--- Task goal ---
The response must contain every line from the records below that has "some".

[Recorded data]
=== Begin Enclosure ===
-- ==== Sys2Proof/Machine/SeqTimed.lean ====
section
/-!
DEFINITION. Tarfiger play-class and phase-class instructions (R187 to R194).
-/
namespace Sys2Proof.Machine

/-! ## The event each stamps, from the registers it reads -/

/-- PLAY (R187). -/
def playKind (o : PlayOp) (x : Seq) : EvKind := .play (x.half o.r o.gs o.seg).toNat o.fs.val

/-- FLUX (R188). -/
def fluxKind (o : FluxOp) (x : Seq) : EvKind := .flux (x.half o.r o.gs o.seg).toNat o.scale

/-- PROBE (R189). -/
def probeKind (o : ProbeOp) (x : Seq) : EvKind :=
  .probe (x.half o.r o.gs o.seg).toNat o.fs.val o.ao o.amp

/-- ACQUIRE: a length above 8,192 is taken as 8,192 (R190). -/
def acquireKind (o : AcquireOp) (x : Seq) : EvKind :=
  .acquire (min 8192 (if o.r then (x.get o.gs.val).toNat else o.len.toNat)) o.recd o.rd

/-- CPLAY: both alternatives go into one entry (R163, R192). -/
def cplayKind (o : CplayOp) (x : Seq) : EvKind := .cplay
  { dbit := o.dbit.val, dflt := o.dflt, rc := o.rc, pf := o.pf.val,
    qubit := (x.get o.gp.val).toNat % 1024, n0 := o.n0, n1 := o.n1,
    seg0 := (x.get o.gs.val).toNat % 65536, seg1 := (x.get o.gs.val).toNat / 65536,
    fs0 := o.fs0.val, fs1 := o.fs1.val, chosen := none }

/-- SETF: the word {g(s+1)[15:0], gs} (R193). -/
def setfKind (fs gs : Fin 32) (x : Seq) : EvKind :=
  .setf fs.val ((x.get ((gs.val + 1) % 32)).setWidth 16 ++ x.get gs.val)

/-- VZ (R194). -/
def vzKind (fs : Fin 32) (r : Bool) (gs : Fin 32) (ph : Word) (x : Seq) : EvKind :=
  .vz fs.val (x.word r gs ph)

/-- The target and event of a timed instruction; none for every other instruction. -/
def timedOf (i : Instr) : Option (BitVec 8 × (Seq → EvKind)) :=
  match i with
  | .play _ o => some (o.tgt, playKind o)
  | .cplay _ o => some (o.tgt, cplayKind o)
  | .flux _ o => some (o.tgt, fluxKind o)
  | .probe _ o => some (o.tgt, probeKind o)
  | .acquire _ o => some (o.tgt, acquireKind o)
  | .mark _ t w => some (t, fun _ => .mark w.toNat)
  | .setf _ t fs gs => some (t, setfKind fs gs)
  | .vz _ t fs r gs ph => some (t, vzKind fs r gs ph)
  | .phrst _ t fs all => some (t, fun _ => .phrst fs.val all)
  | _ => none

/-! ## The instructions -/

/-- PLAY. -/
def execPlay (q : Fin 128) (o : PlayOp) (s : State) : Host.Outcome State Fault Refusal :=
  .next (s.timed q o.tgt (if o.r then [o.gs.val] else []) (playKind o))

/-- FLUX. -/
def execFlux (q : Fin 128) (o : FluxOp) (s : State) : Host.Outcome State Fault Refusal :=
  .next (s.timed q o.tgt (if o.r then [o.gs.val] else []) (fluxKind o))

/-- PROBE. -/
def execProbe (q : Fin 128) (o : ProbeOp) (s : State) : Host.Outcome State Fault Refusal :=
  .next (s.timed q o.tgt (if o.r then [o.gs.val] else []) (probeKind o))

/-- ACQUIRE. -/
def execAcquire (q : Fin 128) (o : AcquireOp) (s : State) : Host.Outcome State Fault Refusal :=
  .next (s.timed q o.tgt (if o.r then [o.gs.val] else []) (acquireKind o))

/-- MARK (R191). -/
def execMark (q : Fin 128) (tgt : BitVec 8) (width : BitVec 16) (s : State) :
    Host.Outcome State Fault Refusal :=
  .next (s.timed q tgt [] (fun _ => .mark width.toNat))

/-- CPLAY. With PF = 0b00 gp counts as read for the interlock of R179 too (DESIGN CHOICE, log entry 61). -/
def execCplay (q : Fin 128) (o : CplayOp) (s : State) : Host.Outcome State Fault Refusal :=
  .next (s.timed q o.tgt [o.gs.val, o.gp.val] (cplayKind o))

/-- SETF. -/
def execSetf (q : Fin 128) (tgt : BitVec 8) (fs gs : Fin 32) (s : State) :
    Host.Outcome State Fault Refusal :=
  .next (s.timed q tgt [gs.val, (gs.val + 1) % 32] (setfKind fs gs))

/-- VZ. -/
def execVz (q : Fin 128) (tgt : BitVec 8) (fs : Fin 32) (r : Bool) (gs : Fin 32) (ph : Word)
    (s : State) : Host.Outcome State Fault Refusal :=
  .next (s.timed q tgt (if r then [gs.val] else []) (vzKind fs r gs ph))

/-- PHRST (R194). -/
def execPhrst (q : Fin 128) (tgt : BitVec 8) (fs : Fin 32) (all : Bool) (s : State) :
    Host.Outcome State Fault Refusal :=
  .next (s.timed q tgt [] (fun _ => .phrst fs.val all))

end Sys2Proof.Machine
end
=== End Enclosure ===
--- Response to the task ---
  | .play _ o => some (o.tgt, playKind o)
  | .cplay _ o => some (o.tgt, cplayKind o)
  | .flux _ o => some (o.tgt, fluxKind o)
  | .probe _ o => some (o.tgt, probeKind o)
  | .acquire _ o => some (o.tgt, acquireKind o)
  | .mark _ t w => some (t, fun _ => .mark w.toNat)
  | .setf _ t fs gs => some (t, setfKind fs gs)
  | .vz _ t fs r gs ph => some (t, vzKind fs r gs ph)
  | .phrst _ t fs all => some (t, fun _ => .phrst fs.val all)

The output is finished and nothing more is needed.